▸ **Work task**: Run through the data and copy out every line that mentions the word "from".

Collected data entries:

▶

-- ==== Sys2Proof/Machine/Ops.lean ====
section
/-! DEFINITION. The named operations over memory, registers, stack pointer, program counter, output and status that the
meanings share, with taking a fault among them (R12, R160) and the launch state (R183). There is no return from a fault
(R162), so none stands beside it. -/

namespace Sys2Proof.Machine

/-! ## Memory -/

/-- What a cell that is not listed reads as: the reset content of every cell (R28, R33). -/
def Memory.unlisted : Byte := 0

/-- The canonical form: addresses strictly rising, all inside memory, and no listed byte equal to the unlisted one. -/
abbrev Memory.wf (m : Memory) : Prop :=
  m.Pairwise (fun c d => c.1 < d.1) ∧ ∀ c ∈ m, c.1 < Config.memSize ∧ c.2 ≠ Memory.unlisted

/-- The byte `M[a]` (R9). -/
def Memory.read (m : Memory) (a : Nat) : Byte :=
  match m with
  | [] => Memory.unlisted
  | c :: rest => if c.1 = a then c.2 else Memory.read rest a

/-- The cell `a` holding `v` in front of the rest, or the rest alone where `v` is what an unlisted cell reads as. -/
def Memory.cons (a : Nat) (v : Byte) (rest : Memory) : Memory :=
  if v = Memory.unlisted then rest else (a, v) :: rest

/-- `M[a] <- v`, only the addressed cell changing (R44), in the canonical form. -/
def Memory.write (m : Memory) (a : Nat) (v : Byte) : Memory :=
  match m with
  | [] => Memory.cons a v []
  | c :: rest =>
    if a < c.1 then Memory.cons a v (c :: rest)
    else if c.1 = a then Memory.cons a v rest
    else c :: Memory.write rest a v

/-- The bytes placed sequentially from address `a` upward (R41, R183). -/
def Memory.load (m : Memory) (a : Nat) (image : List Byte) : Memory :=
  match image with
  | [] => m
  | v :: rest => Memory.load (m.write a v) (a + 1) rest

/-! ## Registers -/

/-- `x[i]` as a value (R10). -/
def State.reg (s : State) (i : Fin Config.nreg) : Byte := s.x[i]

/-- `x[i] <- v` (R10). -/
def State.setReg (s : State) (i : Fin Config.nreg) (v : Byte) : State := { s with x := s.x.set i v }

/-! ## Memory of a state -/

/-- `M[addr] <- v` with no bounds check of its own (R9, R44). -/
def State.setByte (s : State) (addr : Nat) (v : Byte) : State := { s with mem := s.mem.write addr v }

/-! ## Program counter, stack pointer, output, status -/

/-- `zext_9(t)` (R7). -/
def zext9 (t : Byte) : PcWord := t.setWidth 9

/-- The generic advance `pc <- pc + n + 1`, `n` the operand count of the opcode byte `ir` (R88). -/
def State.advance (s : State) (ir : Byte) : State := { s with pc := s.pc + BitVec.ofNat 9 (operandCount ir + 1) }

/-- `pc <- zext_9(t)` (R141, R142). -/
def State.jump (s : State) (t : Byte) : State := { s with pc := zext9 t }

/-- `sp <- v` (R13). -/
def State.setSp (s : State) (v : Byte) : State := { s with sp := v }

/-- `out <- out ++ [v]` (R13, R121). -/
def State.emit (s : State) (v : Byte) : State := { s with out := s.out ++ [v] }

/-- `status <- Halted` (R13, R122). -/
def State.halt (s : State) : State := { s with status := .halted }

/-! ## Faults -/

/-- What a fault does: the status takes the reason, and nothing else changes (R12, R160). -/
def State.raise (s : State) (f : FaultReason) : State := { s with status := .faulted f }

/-- The end of an instruction that started in `s`: its writes all happen, or it is abandoned with none of them and the
fault is taken (R12, R81, R161). -/
def commit (s : State) (r : Except FaultReason State) : Host.Outcome State Fault Refusal :=
  match r with
  | .ok t => .next t
  | .error f => .next (s.raise f)

/-- The spec's numbering of the fault kinds (R150, D18). -/
def FaultReason.code : FaultReason → Nat
  | .outOfBounds .mem _ => 1
  | .outOfBounds .reg _ => 2
  | .unknownOpcode _ _ => 3
  | .unsupportedOperation _ _ => 4
  | .divisionByZero _ => 5
  | .stackOverflow _ => 6
  | .stackUnderflow _ => 7

/-! ## Bounds-checked memory access (R11) -/

/-- `MemRead(addr, 1)`. -/
def State.memRead (s : State) (addr : Nat) : Except FaultReason Byte :=
  if addr < Config.memSize then .ok (s.mem.read addr) else .error (.outOfBounds .mem addr)

/-- `MemWrite(addr, 1, v)`. -/
def State.memWrite (s : State) (addr : Nat) (v : Byte) : Except FaultReason State :=
  if addr < Config.memSize then .ok (s.setByte addr v) else .error (.outOfBounds .mem addr)

/-! ## The stack (R130, R133, R134) -/

/-- The address a push writes: the decremented stack pointer (R130, R131). -/
def State.pushAddr (s : State) : Byte := s.sp - 1

/-- A push of `v` by the instruction at `pc`: `sp` is decremented first and `v` stored at the new `sp`, unless that address
is below `STACK_LIMIT` (R131, R133). The guard is on mathematical integers (R8), so `sp` = 0 never passes it. -/
def State.pushByte (s : State) (v : Byte) : Except FaultReason State :=
  if (s.sp.toNat : Int) - 1 < s.stackLimit.toNat then .error (.stackOverflow s.pc)
  else (s.setSp s.pushAddr).memWrite s.pushAddr.toNat v

/-- A pop by the instruction at `pc`: the byte at `sp` and the state with `sp` incremented, unless the stack is empty
(R132, R134). -/
def State.popByte (s : State) : Except FaultReason (Byte × State) :=
  if s.sp ≥ Config.spInit then .error (.stackUnderflow s.pc)
  else do
    let v ← s.memRead s.sp.toNat
    return (v, s.setSp (s.sp + 1))

/-! ## Launch (R183) -/

/-- The launch state for an image and a `STACK_LIMIT`: reset, then the image placed from address 0. An image longer than
memory (D21) and a `STACK_LIMIT` above `SP_INIT` (R5) have no launch state. -/
def State.launch (image : List Byte) (stackLimit : Byte) : Option State :=
  if image.length ≤ Config.memSize ∧ stackLimit ≤ Config.spInit then
    some { State.resetWith Config.r7Reset stackLimit with mem := Memory.load [] 0 image }
  else none

end Sys2Proof.Machine
end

◀

▸ **Expected answer**:
meanings share, with taking a fault among them (R12, R160) and the launch state (R183). There is no return from a fault
/-- The bytes placed sequentially from address `a` upward (R41, R183). -/
/-- The launch state for an image and a `STACK_LIMIT`: reset, then the image placed from address 0. An image longer than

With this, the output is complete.